OFFSET

Michael Paquier Mon, 10 Mar 2025 23:56:43 -0700

On Tue, Mar 11, 2025 at 12:45:35AM +1300, David Rowley wrote:
> It seems to me that if this fixes the issue, that the next similar one
> is already lurking in the shadows waiting to jump out on us.

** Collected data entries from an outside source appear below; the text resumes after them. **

theorem State.mapped_afterMap (s : State) (b : Reg) (n : Nat) (j : Word) :
    (s.afterMap b n).mapped j = true ↔ j = s.nextId ∨ s.mapped j = true := by
  rw [State.mapped, State.afterMap_segment]
  split_ifs with h <;> simp [h, State.mapped]

/-- The id invariant reads which ids are mapped, the free stack and the high-water mark, and nothing else. -/
theorem IdInvariant.congr (h : IdInvariant s) (hm : ∀ id, t.mapped id = s.mapped id) (hf : t.free = s.free)
    (hh : t.hw = s.hw) : IdInvariant t := by
  simpa only [IdInvariant, hm, hf, hh] using h

/-- Putting a segment where one is mapped maps no other id. -/
theorem IdInvariant.setSegment (h : IdInvariant s) {id : Word} (hm : s.mapped id = true) (g : Segment) :
    IdInvariant (s.setSegment id g) := by
  refine h.congr (fun j => Bool.eq_iff_iff.2 ?_) rfl rfl
  rw [State.mapped_setSegment]
  exact or_iff_right_of_imp fun hj => hj ▸ hm

/-- Only ids up to the high-water mark are mapped. -/
theorem IdInvariant.le_hw_of_mapped (h : IdInvariant s) {id : Word} (hm : s.mapped id = true) : id ≤ s.hw := by
  obtain ⟨-, -, habove, -⟩ := h
  exact BitVec.not_lt.1 fun hlt => absurd hm (Bool.eq_false_iff.1 (habove id hlt).1)

/-- With the free stack empty, a Map moves its id from just above the high-water mark to the mapped ones. -/
theorem IdInvariant.afterMap_of_free_nil (h : IdInvariant s) (hx : s.idsExhausted = false) (hf : s.free = [])
    (b : Reg) (n : Nat) : IdInvariant (s.afterMap b n) := by
  obtain ⟨hzero, hupTo, habove, -⟩ := h
  have hlt := State.hw_lt_succ hx hf
  have hhw : (s.afterMap b n).hw = s.hw + 1#32 := by simp [hf]
  have hfree : (s.afterMap b n).free = [] := by simp [hf]
  have hmapped := s.mapped_afterMap b n
  simp only [State.nextId_of_free_nil hf] at hmapped
  refine ⟨(hmapped _).2 (.inr hzero), fun id hle => ?upToMark, fun id hgt => ?aboveMark, hfree ▸ List.nodup_nil⟩
  case upToMark =>
    refine iff_of_true ((hmapped id).2 ?_) (hfree ▸ List.not_mem_nil)
    rw [hhw] at hle
    by_cases hid : id = s.hw + 1#32
    · exact .inl hid
    · exact .inr ((hupTo id (by bv_omega)).2 (hf ▸ List.not_mem_nil))
  case aboveMark =>
    rw [hhw] at hgt
    refine ⟨Bool.eq_false_iff.2 fun hm => ?_, hfree ▸ List.not_mem_nil⟩
    rcases (hmapped id).1 hm with rfl | hm
    · exact BitVec.lt_irrefl _ hgt
    · exact absurd hm (Bool.eq_false_iff.1 (habove id (BitVec.lt_trans hlt hgt)).1)

/-- Otherwise it moves its id from the top of the free stack to the mapped ones. -/
theorem IdInvariant.afterMap_of_free_cons (h : IdInvariant s) {top : Word} {rest : List Word}
    (hf : s.free = top :: rest) (b : Reg) (n : Nat) : IdInvariant (s.afterMap b n) := by
  obtain ⟨hzero, hupTo, habove, hnodup⟩ := h
  have hhw : (s.afterMap b n).hw = s.hw := by simp [hf]
  have hfree : (s.afterMap b n).free = rest := by simp [hf]
  have hmapped := s.mapped_afterMap b n
  simp only [State.nextId_of_free_cons hf] at hmapped
  simp only [hf, List.mem_cons, not_or] at hupTo habove
  obtain ⟨htop, hrest⟩ := List.nodup_cons.1 (hf ▸ hnodup)
  refine ⟨(hmapped _).2 (.inr hzero), fun id hle => ?upToMark, fun id hgt => ?aboveMark, hfree ▸ hrest⟩
  case upToMark =>
    rw [hmapped, hfree, hupTo id (hhw ▸ hle)]
    by_cases hid : id = top
    · exact iff_of_true (.inl hid) (hid ▸ htop)
    · simp [hid]
  case aboveMark =>
    obtain ⟨hunmapped, hne, hnotIn⟩ := habove id (hhw ▸ hgt)
    refine ⟨Bool.eq_false_iff.2 fun hm => ?_, hfree ▸ hnotIn⟩
    exact ((hmapped id).1 hm).elim hne (Bool.eq_false_iff.1 hunmapped)

theorem IdInvariant.afterMap (h : IdInvariant s) (hx : s.idsExhausted = false) (b : Reg) (n : Nat) :
    IdInvariant (s.afterMap b n) := by
  cases hf : s.free with
  | nil => exact h.afterMap_of_free_nil hx hf b n
  | cons top rest => exact h.afterMap_of_free_cons hf b n

/-- An Unmap moves its id from the mapped ones to the free stack. -/
theorem IdInvariant.free (h : IdInvariant s) {id : Word} (h0 : id ≠ 0#32) (hm : s.mapped id = true) :
    IdInvariant ((s.dropSegment id).pushFree id) := by
  have hle := h.le_hw_of_mapped hm
  obtain ⟨hzero, hupTo, habove, hnodup⟩ := h
  have hmapped : ∀ j, ((s.dropSegment id).pushFree id).mapped j = true ↔ j ≠ id ∧ s.mapped j = true :=
    s.mapped_dropSegment id
  refine ⟨(hmapped _).2 ⟨h0.symm, hzero⟩, fun j hj => ?upToMark, fun j hj => ?aboveMark,
    List.nodup_cons.2 ⟨(hupTo id hle).1 hm, hnodup⟩⟩
  case upToMark => rw [hmapped, hupTo j hj, State.pushFree_free, List.mem_cons, not_or, State.dropSegment_free]
  case aboveMark =>
    obtain ⟨hunmapped, hnotIn⟩ := habove j hj
    have hne : j ≠ id := by rintro rfl; exact BitVec.not_lt.2 hle hj
    refine ⟨Bool.eq_false_iff.2 fun hmj => Bool.eq_false_iff.1 hunmapped ((hmapped j).1 hmj).2, ?_⟩
    rw [State.pushFree_free, List.mem_cons, not_or]
    exact ⟨hne, hnotIn⟩

/-- Every handler keeps the id invariant (R27). -/
theorem HandlerEffect.keeps_idInvariant (h : HandlerEffect s i t) (hs : IdInvariant s) : IdInvariant t := by
  cases h with
  | raised | wroteRegister | nothing | halted | wroteByte | tookEvent | waited | jumped => exact hs
  | stored hg _ => exact hs.setSegment ((s.mapped_iff _).2 ⟨_, hg⟩) _
  | allocated hx _ => exact hs.afterMap hx _ _
  | freed h0 hm => exact hs.free h0 hm
  | replaced => exact hs.setSegment hs.1 _

/-! ### The memory's canonical form -/

theorem State.wf_afterMap (h : Memory.wf s.segs) (b : Reg) {n : Nat} (hn : n ≤ Config.maxSegmentWords) :
    Memory.wf (s.afterMap b n).segs :=
  State.wf_setSegment (by simpa using h) s.nextId (Segment.zeros_wf hn)

/-- A length held in a register is one a segment can have (R6). -/
theorem Word.toNat_le_maxSegmentWords (v : Word) : v.toNat ≤ Config.maxSegmentWords := Nat.le_pred_of_lt v.isLt

/-- Every handler keeps the canonical form (log 7). -/
theorem HandlerEffect.keeps_memoryInvariant (h : HandlerEffect s i t) (hs : MemoryInvariant s) :
    MemoryInvariant t := by
  cases h with
  | raised | wroteRegister | nothing | halted | wroteByte | tookEvent | waited | jumped => exact hs
  | stored hg ho => exact State.wf_setSegment hs _ (Segment.write_wf (State.wf_segment hs hg) ho _)
  | allocated => exact State.wf_afterMap hs _ (Word.toNat_le_maxSegmentWords _)
  | freed => exact State.wf_dropSegment hs _
  | replaced _ hg => exact State.wf_setSegment hs _ (State.wf_segment hs hg)

/-! ### What only certain handlers change -/

/-- Only Load Program and a waiting Input set `pc` (R18, R111). -/
theorem HandlerEffect.pc_cases (h : HandlerEffect s i t) :
    t.pc = s.pc ∨ (∃ b c, i = .loadprog b c) ∨ ((∃ c, i = .inp c) ∧ s.inputOffer = none) := by
  cases h with
  | raised | wroteRegister | nothing | stored | halted | freed | wroteByte | tookEvent => exact .inl rfl
  | allocated => exact .inl (s.afterMap_pc _ _)
  | waited he => exact .inr (.inr ⟨⟨_, rfl⟩, he⟩)
  | jumped | replaced => exact .inr (.inl ⟨_, _, rfl⟩)

/-- Only Map, Unmap and a copying Load Program change the length of a segment, each of one id (R30). -/
theorem HandlerEffect.segLength_cases (h : HandlerEffect s i t) {id : Word} (hne : t.segLength id ≠ s.segLength id) :
    (∃ b c, i = .map b c ∧ t.reg b = id ∧ t.segLength id = some (s.reg c).toNat) ∨
    (∃ c, i = .unmap c ∧ s.reg c = id ∧ t.segLength id = none) ∨
    (∃ b c, i = .loadprog b c ∧ s.reg b ≠ 0#32 ∧ id = 0#32 ∧ t.segLength id = s.segLength (s.reg b)) := by
  cases h with
  | raised | wroteRegister | nothing | halted | wroteByte | tookEvent | waited | jumped => exact absurd rfl hne
  | stored hg _ => exact absurd (s.segLength_write hg _ _ id) hne
  | @allocated b c =>
    obtain rfl : id = s.nextId := by_contra fun hid => hne (s.sameMemoryBut_afterMap b (s.reg c).toNat id hid).1
    exact .inl ⟨b, c, rfl, s.afterMap_reg_self b _, (s.afterMap_segLength b _ _).trans (if_pos rfl)⟩
  | @freed c =>
    obtain rfl : id = s.reg c := by_contra fun hid => hne (s.sameMemoryBut_dropSegment (s.reg c) id hid).1
    exact .inr (.inl ⟨c, rfl, rfl, (s.segLength_dropSegment _ _).trans (if_pos rfl)⟩)
  | @replaced b c g h0 hg =>
    obtain rfl : id = 0#32 := by_contra fun hid => hne (s.sameMemoryBut_setSegment 0#32 g id hid).1
    exact .inr (.inr ⟨b, c, rfl, h0, rfl, State.segLength_setSegment_copy hg 0#32⟩)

For how many years will be have to wait for this threat hiddent in the
shadows?  :)

This issue exists since the query jumbling exists in pgss, so it goes
really down the road.  I've spent a bit more than a few minutes on
that.

> Couldn't we adjust all this code so that we pass a seed to
> AppendJumble() that's the offsetof(Struct, field) that we're jumbling
> and incorporate that seed into the hash?  I don't think we could
> possibly change the offset in a minor version, so I don't think
> there's a risk that could cause jumble value instability. Possibly
> different CPU architectures would come up with different offsets
> through having different struct alignment requirements, but we don't
> make any guarantees about the jumble values matching across different
> CPU architectures anyway.

Yeah, something like that has potential to get rid of such problems
forever, particularly thanks to the fact that we automate the
generation of this code now so it is mostly cost-free.  This has a
cost for the custom jumbling functions where one needs some
imagination, but with models being around while we keep the number of
custom functions low, that should be neither complicated nor costly,
at least in my experience.

When I was thinking about the addition of the offset to the jumbling
yesterday, I was wondering about two things:
- if there are some node structures where it could not work.
- if we'd need to pass down some information of the upper node when
doing the jumbling of a node attached to it, which would make the code
generation much more annoying.

But after sleeping on it I think that these two points are kind of
moot: having only the offset passed down to a single _jumbleNode()
with the offset compiled at its beginning should be sufficient.  Using
"seed" as a term is perhaps a bit confusing, because this is an offset
in the upper node, but perhaps that's OK as-is.  It's just more
entropy addition.  If somebody has a better idea for this term, feel
free.

_jumbleList() is an interesting one.  If we want an equivalent of the
offset, this could use the item number in the list which would be a
rather close equivalent to the offset used elsewhere.  For the int,
oid and xid lists, we should do an extra JUMBLE_FIELD_SINGLE() for
each member, apply the offset at the beginning of _jumbleList(), once,
I guess.

_jumbleVariableSetStmt() should be OK with the offset of "arg" in
VariableSetStmt.  The addition of hash_combine64() to count for the
offset should be OK.

With that in mind, the cases with DISTINCT/ORDER BY and OFFSET/LIMIT
seem to work fine, without causing noise for the other cases tracked
in the regression tests of PGSS.

What do you think?
--
Michael

From fac0cc4973ff5a2350b7e26c53291b11a7fbb1be Mon Sep 17 00:00:00 2001
From: Michael Paquier <mich...@paquier.xyz>
Date: Tue, 11 Mar 2025 15:47:52 +0900
Subject: [PATCH] Add node offsets in query jumbling computations

---
 src/backend/nodes/gen_node_support.pl         |  6 +-
 src/backend/nodes/queryjumblefuncs.c          | 73 ++++++++++------
 .../pg_stat_statements/expected/select.out    | 87 ++++++++++++++++++-
 contrib/pg_stat_statements/sql/select.sql     | 20 +++++
 4 files changed, 157 insertions(+), 29 deletions(-)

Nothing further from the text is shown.